Antilopen Gang: „Wir haben versucht, einen schwulen Ballermann-Song zu machen“

tipBerlin In derselben Gleichzeitigkeit bekommen wir eine Grüne Außenministerin, die im Koalitionsvertrag eine „Rückführungsoffensive“ verspricht. Müsste es nicht eigentlich heißen: „Leere Pose ist Regierungsposition“?

K Vermutlich ist eine Regierungsposition immer eine Pose. Die eben bereits angesprochene Claudia Roth wird jetzt Kulturstaatsministerin. Das ist natürlich sehr symbolisch, sie hat diese Ton-Steine-Scherben-Vergangenheit. In Berlin gibt es bald einen Rio-Reiser-Platz. „Keine Macht für Niemand“ war ursprünglich eine Auftragsarbeit von Andreas Baader, der nach einem revolutionären Song für den bewaffneten Kampf verlangt hatte, das Lied dann aber nicht leninistisch genug fand. 

An Heiligabend erscheint der erste Antilopen Geldwäsche Sampler. Hierbei wird das breite musikalische und thematische Spektrum des Labels deutlich. Foto: Cover-Art

tipBerlin Das Schlagerlied „Bin ich erst mal blau“ und der SPD-Klamauk „Wer hat uns verraten“ haben ein ähnliches Problem: Wenn man etwas Unangenehmes unernst reproduziert, macht das die Kunst doch kaum besser, sondern bloß unernst.
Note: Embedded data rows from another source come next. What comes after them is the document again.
theorem execCqCoalesceTimeout_field (f : Fin 64) (q : Nat) (s : State) : ∃ t, (execCqCoalesceTimeout f q s) = .next t ∧
    t.field = s.field := by
  unfold execCqCoalesceTimeout
  (repeat' split) <;> exact ⟨_, rfl, by simp only [↓State.msixFire_field, ↓State.setQueue_field]⟩

theorem execOpenCoreWatchdog_field (i : Fin 2) (s : State) : ∃ t, (execOpenCoreWatchdog i s) = .next t ∧ t.field = s.field :=
    by
  unfold execOpenCoreWatchdog
  (repeat' split) <;> exact ⟨_, rfl, by simp only [↓State.field_mk, ↓State.field_fold, ↓State.irq_field, ↓State.raiseHub_field, ↓State.hicRelease_field]⟩

theorem execSessionCloseFinal_field (id : Nat) (s : State) : ∃ t, (execSessionCloseFinal id s) = .next t ∧ t.field = s.field
    := by
  unfold execSessionCloseFinal
  (repeat' split) <;> exact ⟨_, rfl, by simp only [↓State.closeFinal_field]⟩

theorem execGenerationRecord_field (b : Bay) (s : State) : ∃ t, (execGenerationRecord b s) = .next t ∧ t.field = s.field :=
    by
  unfold execGenerationRecord
  (repeat' split) <;> exact ⟨_, rfl, by simp only [↓State.field_mk, ↓State.field_fold, ↓State.field_ite, ↓State.field_fst_ite, ↓State.sendGen_field, ↓State.settle_field, ↓State.genOver_field]⟩

theorem State.discRead_field (s : State) (d : BayDisc) (dataBlank : Bool) : (State.discRead s d dataBlank).1.field = s.field
    := by
  unfold State.discRead
  grind [State.field_mk, State.drawn_field]

theorem State.leaveSlot_field (s : State) (id slot : Nat) : (State.leaveSlot s id slot).field = s.field := by
  unfold State.leaveSlot
  simp only [↓State.field_mk, ↓State.field_fold]

theorem State.resolveAgain_field (s : State) (c : Cmd) (slot : Nat) : (State.resolveAgain s c slot).field = s.field := by
  unfold State.resolveAgain
  grind [State.field_mk, State.setCmd_field, State.takeBoards_field, State.setLookup_field, State.startBoards_field, State.leaveSlot_field]

theorem State.serialChanged_field (s : State) (slot : Nat) : (State.serialChanged s slot).field = s.field := by
  unfold State.serialChanged
  simp only [↓State.bump_field, ↓State.moveInvalidate_field]

theorem State.discTaken_field (s : State) (b : Bay) (d : BayDisc) : (State.discTaken s b d).field = s.field := by
  have hi : ∀ (l : List DirEntry) (slot : Nat) (u : State), (l.foldl (fun (t : State) e => t.raiseHub 0x0C03 0 slot e.title) u).field = u.field :=
    fun l slot u => State.field_foldl _ _ _ fun t e => State.raiseHub_field _ _ _ _ _ _
  have hc : ∀ (l : List Cmd) (slot : Nat) (u : State), (l.foldl (fun (t : State) x => match t.cmd x.id with | some c => t.resolveAgain c slot | none => t) u).field = u.field :=
    fun l slot u => State.field_foldl _ _ _ fun t e => by
      split
      · exact State.resolveAgain_field _ _ _
      · rfl
  have hs : ∀ b : Bool, (if b then s.serialChanged d.slot else s).field = s.field := fun b => by
    split
    · exact State.serialChanged_field _ _
    · rfl
  unfold State.discTaken
  extract_lets old changed s1
  have h1 : s1.field = s.field := hs _
  clear_value s1
  have h2 := (State.readDirectory_field s1 d).trans h1
  split
  rename_i u n he
  rw [he] at h2
  dsimp only
  split
  · exact (hc _ _ _).trans ((hi _ _ _).trans ((State.setHubBay_field _ _ _).trans h2))
  · exact (hi _ _ _).trans ((State.setHubBay_field _ _ _).trans h2)

theorem State.mountRefused_field (s : State) (j : MountJob) (b : Bay) : (State.mountRefused s j b).field = s.field := by
  unfold State.mountRefused
  grind [State.field, State.field, State.setTask_field, State.returnDisc_field, State.mountEnded_field]

theorem execMountComplete_field (slot : Nat) (dataBlank : Bool) (s : State) : ∃ t, (execMountComplete slot dataBlank s) =
    .next t ∧ t.field = s.field := by
  unfold execMountComplete
  grind [State.field_mk, State.mountEnded_field, State.settle_field, State.discRead_field, State.discTaken_field,
      State.mountRefused_field]

theorem State.dirRead_field (s : State) : (State.dirRead s).field = s.field := by
  unfold State.dirRead
  simp only [↓State.bump_field]

theorem execBackgroundDirectoryRead_field (s : State) : ∃ t, (execBackgroundDirectoryRead s) = .next t ∧ t.field = s.field :=
    by
  unfold execBackgroundDirectoryRead
  grind [State.field, State.wantMount_field, State.readDirectory_field, State.settle_field, State.dirRead_field]

theorem State.yieldRebuild_field (s : State) : (State.yieldRebuild s).field = s.field := by
  unfold State.yieldRebuild
  (repeat' split) <;> simp only [↓State.field_mk, ↓State.field_fold, ↓State.setMount_field]

theorem State.lookupFailed_field (s : State) (k : Lookup) (c : Cmd) (rest : List Nat) : (State.lookupFailed s k c rest).field
    = s.field := by
  unfold State.lookupFailed
  grind [State.field_mk, State.dropLookup_field, State.failBoards_field, State.lookupOver_field, State.openFound_field]

theorem State.lookupStep_field (s : State) (k : Lookup) (c : Cmd) : (State.lookupStep s k c).field = s.field := by
  unfold State.lookupStep
  grind [State.field_mk, State.wantMount_field, State.readDirectory_field, State.takeBoards_field, State.setLookup_field, State.dropLookup_field, State.lookupOver_field, State.openFound_field, State.dirRead_field, State.yieldRebuild_field, State.lookupFailed_field]

theorem execForegroundLookup_field (id : Nat) (s : State) : ∃ t, (execForegroundLookup id s) = .next t ∧ t.field = s.field :=
    by
  unfold execForegroundLookup
  (repeat' split) <;> exact ⟨_, rfl, by simp only [↓State.field_mk, ↓State.field_fold, ↓State.field_ite, ↓State.field_fst_ite, ↓State.settle_field, ↓State.lookupStep_field]⟩

theorem State.starts_field (s : State) (id op : Nat) (f : State → Cmd → State) (h : ∀ t c, (f t c).field = t.field) :
    (s.starts id op f).field = s.field := by
  unfold State.starts
  split
  · exact (State.settle_field _).trans ((h _ _).trans ((State.setCmd_field _ _)))
  · rfl

theorem execRead_field (id : Nat) (upset : List (Nat × Nat)) (s : State) : ∃ t, (execRead id upset s) = .next t ∧ t.field =
    s.field := by
  unfold execRead
  exact ⟨_, rfl, (State.starts_field _ _ _ _ fun t c => by simp only [↓State.field_mk, ↓State.field_fold, ↓State.field_ite,
      ↓State.field_fst_ite, ↓State.upset_field, ↓State.startBoards_field]).trans (State.upset_field _ _)⟩

theorem execReadRaw_field (id : Nat) (upset : List (Nat × Nat)) (s : State) : ∃ t, (execReadRaw id upset s) = .next t ∧
    t.field = s.field := by
  unfold execReadRaw
  exact ⟨_, rfl, (State.starts_field _ _ _ _ fun t c => by simp only [↓State.field_mk, ↓State.field_fold, ↓State.field_ite,
      ↓State.field_fst_ite, ↓State.upset_field, ↓State.setCmd_field, ↓State.ifDone_field, ↓State.askLogs_field]).trans
      (State.upset_field _ _)⟩

theorem execRecord_field (id : Nat) (upset : List (Nat × Nat)) (s : State) : ∃ t, (execRecord id upset s) = .next t ∧ t.field
    = s.field := by
  unfold execRecord
  exact ⟨_, rfl, (State.starts_field _ _ _ _ fun t c => by simp only [↓State.field_mk, ↓State.field_fold, ↓State.field_ite,
      ↓State.field_fst_ite, ↓State.upset_field, ↓State.recordStart_field]).trans (State.upset_field _ _)⟩

theorem execPreload_field (id : Nat) (s : State) : ∃ t, (execPreload id s) = .next t ∧ t.field = s.field := by
  unfold execPreload
  exact ⟨_, rfl, State.starts_field _ _ _ _ fun t c => by grind [State.field_mk, State.setCmd_field, State.finish_field,
      State.ifDone_field, State.askPreload_field, State.startBoards_field]⟩

theorem execFence_field (id : Nat) (s : State) : ∃ t, (execFence id s) = .next t ∧ t.field = s.field := by
  unfold execFence
  exact ⟨_, rfl, State.starts_field _ _ _ _ fun t c => by simp only [↓State.field_mk, ↓State.field_fold, ↓State.field_ite, ↓State.field_fst_ite, ↓State.finish_field]⟩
Hat die Ironie nicht irgendwann ausgedient?

K Ich habe eigentlich das Gefühl, dass wir uns die Ironie zunehmend verkneifen. Einen Schlagersong unironisch zu machen, das würde aber gar nicht funktionieren. Wir haben versucht, einen schwulen Ballermann-Song zu machen. So gesehen steckt da natürlich mehr als einfache Ironie dahinter.

DD Die Kampfansage an die SPD ist auch nicht unbedingt ironisch. Es ist eine wichtige linke Tradition, sich an der SPD abzuarbeiten.

K Andererseits auch ein rechtes Narrativ.

Antilopen Gang im Interview: „Hinter jeder Kritik steckt eine Utopie“

tipBerlin Haben diese Lieder überhaupt noch einen Zweck, außer der eigenen Zielgruppe noch einen Lacher zu entlocken?

K Nicht nur dem Publikum, sondern auch uns selbst einen Lacher zu entlocken, das ist manchmal auch förderlich. Diese beiden Lieder haben uns wirklich Spaß gemacht.

DD Ich fände es schrecklich, wenn alles ständig pädagogisch wertvoll sein müsste. Ich brauche keine Gesellschaftsanalyse und keinen Vorschlag, wie man die Welt verbessert. Das langweilt mich zu Tode.

tipBerlin Ihr Album endet mit einer Live-Version von „Wünsch Dir Was“ von den Toten Hosen, nachdem Sie dem Lied bereits ein „Wünsch dir Nix“ gegenübergestellt haben. Haben Sie wieder Hoffnung für die Welt gefunden?

K Hoffnung für die Welt ist ein großes Kaliber. Wir haben Hoffnung für uns selbst gefunden. Das reicht mir völlig.

DD: Hinter jeder Kritik steckt eine Utopie. Ein abstraktes Besseres. Sonst gäbe es gar nicht die Notwendigkeit der Kritik. Daher finde ich, dass wir die Hoffnung eigentlich nie verloren, uns aber an der Kritik entlang gehangelt haben. Um noch irgendwie in Kontakt mit der Utopie zu bleiben.